I agree, we may be expecting too much of misotheists—the very idea that they can Google for these articles which are properly sourced, or even just watch TV, attend a typical university course or open a newspaper. For the record, we don’t link very much to sites offering a supporting view to ours, either—we aim to be a destination site, not a link farm.
In addition you accuse Dawkins of feigning ‘even-handedness when he claims that he would gladly give up evolution in the light of new evidence that rules it out.’ Effectively, you are saying he is a liar.
You can take this effect if you want, but what would be wrong with lying if Dawkins were right that morality evolved?
This strikes me as exactly the sort of biased, ad hominem attack that Creationists often accuse the evolutionary lobby of making.
As the review documents, these accusations are true. Conversely, you have not shown that our review was false.
This is another example of a lack of balance that you so clearly deride in others.
It is a free society (one hopes), and both yourself and Dawkins are entitled to write and say what you like.
However, Dawkins advocates extreme intolerance of Christians, e.g. calling religion a ‘virus of the mind’ (never showing why his atheism is not similarly a virus or meme), or calling parental religious instruction ‘child abuse’.

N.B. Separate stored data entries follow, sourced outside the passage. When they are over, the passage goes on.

-- ==== Sys2Proof/Syntax.lean ====
section
/-! DEFINITION. The commands of the package: one constructor of Instr for each row of spec/opcode_table.json, in the
table's order, with the operands that reach the package from outside with that step. -/

namespace Sys2Proof

/-- Who reaches a memory or a register: Table 12.1 of 12_memory_semantic_fabric.md, and the package's own engines. -/
inductive Requester where
  | control (c : Fin 4)          -- one of the four control cores
  | core (q : Fin 4) (nn : Fin 96) -- a matrix core, through its quarter's fabric requester
  | gateway (g : Bool)           -- the far side of a lintel gateway: false G0, true G1
  | host                         -- the host bridge on the host's behalf
  | engine                       -- router engine, tannery, mirror engine, scheduler
  | remote (src : Node)          -- another node
  deriving DecidableEq, Repr

/-- The path a dictionary write takes (16_object_dictionary_and_bridle.md R533 to R536). -/
inductive Path where
  | control (c : Fin 4)
  | fabric (tenant : Byte) (src : Node)
  | bridle (mac : BitVec 48)
  deriving DecidableEq, Repr

/-- A value of a dictionary object: a number, or the bytes of a STR or BLOB (Table 16.2). -/
inductive ObjVal where
  | num (n : Nat)
  | bytes (b : List Byte)
  deriving DecidableEq, Repr

/-- What the array returned for one word read: from which word address it came, when a row or column decoder erred,
and which stored symbols came back changed (position, XOR). Nothing is wrong with the reading when both are empty. `after` is what
comes back changed when the word, found correctable at a second reading, is read again (09 R295, R296). -/
structure RawRead where
  place : Option Nat := none
  flips : List (Nat × Byte) := []
  after : List (Nat × Byte) := []
  deriving DecidableEq, Repr

/-- A running ashlar: the core that runs it, the stream (false own, true covered) and the ashlar number within the
course (04_cores_ashlars_and_stealing.md R119). -/
structure Run where
  q : Fin 4
  nn : Fin 96
  covered : Bool
  inst : BitVec 20
  deriving DecidableEq, Repr

/-- A fabric request (12_memory_semantic_fabric.md Tables 11.7, 12.3): DEST and SRC of its header, its transport fields, its payload.
`own` names the control core when one of the package's own issues it. -/
structure FabReq where
  dest : Node
  src : Node
  own : Option (Fin 4)
  tag : W32
  addr : W64
  tenant : Byte
  size : BitVec 16
  opA : W64
  opB : W64
  data : List Byte
  deriving DecidableEq, Repr

/-- A fabric response as it reaches a requester, a combining node or a far gateway (Table 12.3). -/
structure FabResp where
  src : Node
  tag : W32
  op : Byte
  status : Byte
  size : BitVec 16
  old : W64
  data : List Byte
  deriving DecidableEq, Repr

/-- A request inside a LINTEL_BATCH (R412): its header's SRC, its OP, and the request. -/
structure BatchReq where
  op : Byte
  req : FabReq
  deriving DecidableEq, Repr

/-- A completion record of a LINTEL_RETURN (Table 12.6) with its data slots' bytes. -/
structure LintelRec where
  origSrc : Node
  origTag : W32
  batch : W32
  index : Byte
  status : Byte
  op : Byte
  old : W64
  size : BitVec 16
  data : List Byte
  deriving DecidableEq, Repr

/-- A link packet: the header of Table 11.7 and its payload. -/
structure Packet where
  dest : Node
  src : Node
  ptype : Byte
  escape : Bool
  crossed : Bool
  hops : Byte
  transport : List Byte
  payload : List Byte
  deriving DecidableEq, Repr

/-- An expert transfer or return (07_experts_and_dynamic_shapes.md R225, R227): `counter` is the counter it grants on. -/
structure ExpertMsg where
  course : W64
  inst : BitVec 20
  layer : Nat
  expert : Nat
  source : BitVec 6
  counter : BitVec 18
  rows : List (List Byte)
  deriving DecidableEq, Repr

/-- A mirror record (13_mirror_pair_and_failover.md Table 13.2), KIND and contents as bytes. -/
structure MirrorRec where
  kind : Byte
  slot : Nat
  body : List Byte
  deriving DecidableEq, Repr

/-- A CLOSE record of the mirror stream (Table 13.2). -/
structure MirrorCloseRec where
  course : W64
  count : Nat
  fold : W32
  greatest : W64
  members : W64
  deriving DecidableEq, Repr

/-- Bytes of a tensor in a part of a copy (10 R322): false the own part, true the twin part. -/
structure Placed where
  part : Bool := false
  offset : Nat := 0
  bytes : Nat := 0
  common : Bool := false
  deriving DecidableEq, Repr

/-- The area layout of a copy (13 R452): its tensors' places, the bytes and layouts of its own, draft and twin templates, and the
shape its manifest declared. -/
structure CopyLayout where
  placed : List Placed := []
  own : Option (Nat × Machine.TemplateLayout) := none
  draft : Option (Nat × Machine.TemplateLayout) := none
  twin : Option (Nat × Machine.TemplateLayout) := none
  vocab : Nat := 0
  layers : Nat := 0
  geometry : Nat := 0
  draftLayers : Nat := 0
  draftGeometry : Nat := 0
  deriving DecidableEq, Repr

/-- A RESTORE packet's contents (R452): the header, one granule, or an image record. -/
inductive RestoreMsg where
  | header (epoch : W32) (digest : List Byte) (own twin : Nat) (lay : CopyLayout)
  | granule (part : Bool) (offset : Nat) (bytes : List Byte)
  | image (r : MirrorRec)
  | imageClose (r : MirrorCloseRec)
  | handback (course : W64)
  deriving DecidableEq, Repr

/-- A Bridle frame as the MAC passes it on (16_object_dictionary_and_bridle.md R540, Table 16.7). `good` is the MAC's
verdict on FCS, length, EtherType, tag and address. -/
structure Frame where
  good : Bool
  broadcast : Bool
  mac : BitVec 48
  pdu : List Byte
  deriving DecidableEq, Repr

/-- A write to an object or register with no row of its own. -/
inductive WriteTarget where
  | object (p : Path) (key : Key) (typ : Byte) (v : ObjVal)
  | register (who : Requester) (offset : BitVec 40) (size : Nat) (v : W64)
  deriving DecidableEq, Repr

/-- Why a link goes DOWN (11_links_and_topology.md R353). -/
inductive DownCause where
  | signal | flits | lanes
  deriving DecidableEq, Repr

/-- A layer of one of a session's roots: the main model's or the draft model's (05 Table 5.3). -/
structure RootLayer where
  draft : Bool
  layer : Nat
  deriving DecidableEq, Repr

/-- A lane that has failed: by loss of symbol lock, or by the symbols corrected on it (11 R365). -/
structure LaneFailure where
  lane : Fin 8
  lock : Bool
  deriving DecidableEq, Repr

/-- What a BEAT carries beside its tick: STATE, and the mirror ranges and COVER_PAGES of its sender (13 R429, R435; log entry 54). -/
structure BeatBody where
  state : Byte
  ranges : List W64
  cover : W32
  deriving DecidableEq, Repr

However it is rank hypocrisy to accuse Dawkins of lacking objectivity in a book ‘review’ that is anything but balanced itself. Dawkins may be wrong, but he at least allows links to opposing views on his website, even offering them up to open discussion. It this censoring of debate and its consequent labelling as ‘offensive and blasphemous’ that is at the heart of many atheists’ distrust of religion.

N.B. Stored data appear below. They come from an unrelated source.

-- ==== Sys2Proof/Machine/Bits.lean ====
section
/-! DEFINITION. Byte order, bit fields and sparse maps: the helpers every unit uses. Rules: 00_scope.md R8 to R10. -/

namespace Sys2Proof.Machine

/-! ## Byte order (R9) -/

/-- The n low bytes of v, least significant first. -/
def leBytes : Nat → Nat → List Byte
  | 0, _ => []
  | n + 1, v => BitVec.ofNat 8 v :: leBytes n (v / 256)

/-- The number whose bytes these are, least significant first. -/
def ofLe : List Byte → Nat
  | [] => 0
  | b :: r => b.toNat + 256 * ofLe r

/-- The n low bytes of v, most significant first. -/
def beBytes (n v : Nat) : List Byte := (leBytes n v).reverse

/-- The number whose bytes these are, most significant first. -/
def ofBe (l : List Byte) : Nat := ofLe l.reverse

/-- n zero bytes. -/
def zeros (n : Nat) : List Byte := List.replicate n 0

/-- Bytes off .. off + n - 1, zero where the list has ended. -/
def slice (l : List Byte) (off n : Nat) : List Byte :=
  let t := (l.drop off).take n
  t ++ zeros (n - t.length)

/-- The little-endian field of n bytes at offset off. -/
def fieldLe (l : List Byte) (off n : Nat) : Nat := ofLe (slice l off n)

/-- The most-significant-first field of n bytes at offset off. -/
def fieldBe (l : List Byte) (off n : Nat) : Nat := ofBe (slice l off n)

/-- Pad with zero bytes to length n, or cut to it. -/
def fit (n : Nat) (l : List Byte) : List Byte := slice l 0 n

/-- Write bytes over a list at an offset, keeping its length. -/
def patch (l : List Byte) (off : Nat) (d : List Byte) : List Byte :=
  (l.take off ++ d ++ l.drop (off + d.length)).take l.length

/-- Round up to a multiple of k. -/
def roundUp (n k : Nat) : Nat := (n + k - 1) / k * k

/-- ⌈n ÷ k⌉. -/
def ceilDiv (n k : Nat) : Nat := (n + k - 1) / k

/-! ## Bit fields (R8) -/

/-- Field [hi:lo] of a number. -/
def bits (v hi lo : Nat) : Nat := v / 2 ^ lo % 2 ^ (hi + 1 - lo)

/-- Bit i of a number. -/
def bit (v i : Nat) : Bool := v / 2 ^ i % 2 == 1

/-- 1 or 0. -/
def b2n (b : Bool) : Nat := if b then 1 else 0

/-- Two's complement of width w as an integer. -/
def toSigned (w v : Nat) : Int := if v % 2 ^ w < 2 ^ (w - 1) then (v % 2 ^ w : Nat) else ((v % 2 ^ w : Nat) : Int) - 2 ^ w

/-- An integer as its two's complement of width w. -/
def ofSigned (w : Nat) (i : Int) : Nat := (i % (2 ^ w : Nat)).toNat

/-- The number of one bits among the low n. -/
def popcount : Nat → Nat → Nat
  | 0, _ => 0
  | n + 1, v => v % 2 + popcount n (v / 2)

/-- The bit positions below n that are 1, ascending. -/
def onBits (n v : Nat) : List Nat := (List.range n).filter (bit v)

/-- The highest one bit among the low n, if any. -/
def highBit (n v : Nat) : Option Nat := (onBits n v).getLast?

/-! ## Ticks (R10) -/

/-- a is later than b, or equal: their difference modulo 2^48 is below 2^47. -/
def Tick.atLeast (a b : Tick) : Bool := (a - b).toNat < 2 ^ 47

/-- a is later than b. -/
def Tick.after (a b : Tick) : Bool := a != b && (a - b).toNat < 2 ^ 47

/-- Ticks from b to a, when a is not earlier. -/
def Tick.since (a b : Tick) : Nat := (a - b).toNat

/-- The later of two ticks. -/
def Tick.max (a b : Tick) : Tick := if Tick.atLeast a b then a else b

/-- The first multiple of g not before t. -/
def Tick.grid (t : Tick) (g : Nat) : Tick := BitVec.ofNat 48 (roundUp t.toNat g)

/-! ## Sparse maps in canonical form -/

/-- The entry of key k, or d. -/
def SMap.get {β : Type} (d : β) : SMap β → Nat → β
  | [], _ => d
  | (j, v) :: r, k => if j = k then v else SMap.get d r k

/-- Remove the entry of key k. -/
def SMap.del {β : Type} : SMap β → Nat → SMap β
  | [], _ => []
  | (j, v) :: r, k => if j = k then SMap.del r k else (j, v) :: SMap.del r k

/-- Put v at key k, keeping the keys rising. -/
def SMap.put {β : Type} : SMap β → Nat → β → SMap β
  | [], k, v => [(k, v)]
  | (j, w) :: r, k, v =>
    if k < j then (k, v) :: (j, w) :: r
    else if k = j then (k, v) :: r
    else (j, w) :: SMap.put r k v

/-- Set key k to v: an entry equal to the default d is removed, so equal maps are equal lists. -/
def SMap.set {β : Type} [DecidableEq β] (d : β) (m : SMap β) (k : Nat) (v : β) : SMap β :=
  if v = d then SMap.del m k else SMap.put m k v

/-- The entry of key k, if there is one. -/
def SMap.find {β : Type} : SMap β → Nat → Option β
  | [], _ => none
  | (j, v) :: r, k => if j = k then some v else SMap.find r k

/-- Keys strictly rise from above `lo`. -/
def SMap.rising {β : Type} : Option Nat → SMap β → Bool
  | _, [] => true
  | lo, (j, _) :: r => (match lo with | none => true | some l => decide (l < j)) && SMap.rising (some j) r

/-- The canonical form: strictly rising keys and no entry equal to the default. -/
def SMap.wf {β : Type} [DecidableEq β] (d : β) (m : SMap β) : Bool :=
  SMap.rising none m && m.all (fun e => decide (e.2 ≠ d))

/-! ## Lists -/

/-- Keep the newest n entries of a list whose newest is last. -/
def keepLast {β : Type} (n : Nat) (l : List β) : List β := l.drop (l.length - n)

/-- Replace entry i. -/
def setAt {β : Type} : List β → Nat → β → List β
  | [], _, _ => []
  | _ :: r, 0, v => v :: r
  | a :: r, i + 1, v => a :: setAt r i v

/-- Insert into a list ordered by a Nat key, after equal keys. -/
def insertBy {β : Type} (key : β → Nat) (x : β) : List β → List β
  | [] => [x]
  | a :: r => if key x < key a then x :: a :: r else a :: insertBy key x r

/-- Stable insertion sort, ascending by a Nat key. -/
def sortBy {β : Type} (key : β → Nat) (l : List β) : List β := l.foldl (fun acc x => insertBy key x acc) []

/-- The entry with the greatest key; the first among equals. -/
def maxBy {β : Type} (key : β → Nat) : List β → Option β
  | [] => none
  | a :: r => some (r.foldl (fun best x => if key x > key best then x else best) a)

/-- Sum of a list. -/
def sumNat (l : List Nat) : Nat := l.foldl (· + ·) 0

end Sys2Proof.Machine
end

Censorship would be stopping you from reading his nonsense. But we couldn’t even if we wanted to. And even if we did, how exactly would this disprove the truth claims of Christianity or prove those of atheism? This is an emotional distrust on the part of these many atheists, not an objective one, despite the way atheistic organizations portray themselves as the epitome of objectivity.
You guys are great! Your ministry is one of the most important in the world. I wanted to tell you that I loved Philip Bell’s review of The God Delusion. It’s great to have someone else who sees the lack of substantiation in the statements being made. I also really appreciated the length of the work; I thought it was a great effort. I found it intellectually satisfying. Thanks Philip!

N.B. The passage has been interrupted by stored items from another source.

-- ==== Sys2Proof/Machine/Objects.lean ====
section
/-! DEFINITION. The complete object lists of the dictionary (16 R524, Tables 2.6, 7.5, 8.10, 9.7, 10.8, 11.13, 12.10, 13.4, 14.9,
15.10, 16.11 and 17.10): index, type, access right, default and range of every object, and a name for each. -/

namespace Sys2Proof.Machine

/-- An object of the dictionary with its default: key index × 256 + subindex. -/
structure Obj where
  key : Nat
  dflt : Nat
  deriving DecidableEq, Repr

/-- Access rights (16 Table 16.3). -/
inductive Acc where
  | ro | const | rw | rwd | rwk | wo
  deriving DecidableEq, Repr

/-- The Range column (16 R525): the last eight name another object. -/
inductive Rng where
  | any
  | span (lo hi : Nat)
  | spanOr (lo hi other : Nat)
  | pow2 (lo hi : Nat)
  | mask (m : Nat)
  | hbm (align : Nat)
  | aligned (n : Nat)
  | f32 (lo hi : Nat)
  | react
  | react3
  | coalesce
  | winSize
  | winTarget
  | parentTimeout
  | formationLead
  | samplePhase
  | nearResume
  | scrubLen
  | fallowHigh
  | wakePhase
  | beatLoss
  deriving DecidableEq, Repr

/-- A row of an object table: `n` indices from `idx`, `subs` subindices from `sub`, type code of Table 16.2, and for a
STR or BLOB its greatest size and whether a written value must have exactly that size. -/
structure ObjRow where
  idx : Nat
  n : Nat
  sub : Nat
  subs : Nat
  ty : Nat
  acc : Acc
  dflt : Nat
  rng : Rng
  size : Nat
  fixed : Bool
  deriving DecidableEq, Repr

/-- The default of REGION 1 (09 Table 9.7): FIRST 0, PAGES 196,608, STATE, near. -/
def region0 : Nat := 120259084288

/-! ## Names -/

namespace O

I was also wondering if Philip or another of your team was planning on reviewing Michael Ruse’s book that just came out, Darwinism and Its Discontents. His book is a direct attack on the work you are doing, and I would love to see what you have to say about it.
I thank Jesus for you guys.
Love in Christ,
We’re glad our website has been a blessing to you, and we appreciate your encouraging words of support. Yes, one of our regular contributors, Lael Weinberger, has written a powerful review of Darwinism and its Discontents for our Journal of Creation. It will probably appear in issue 21(3), due out late this year. —Ed. [Update: see Journal of Creation 21(3):32–36, 2007.]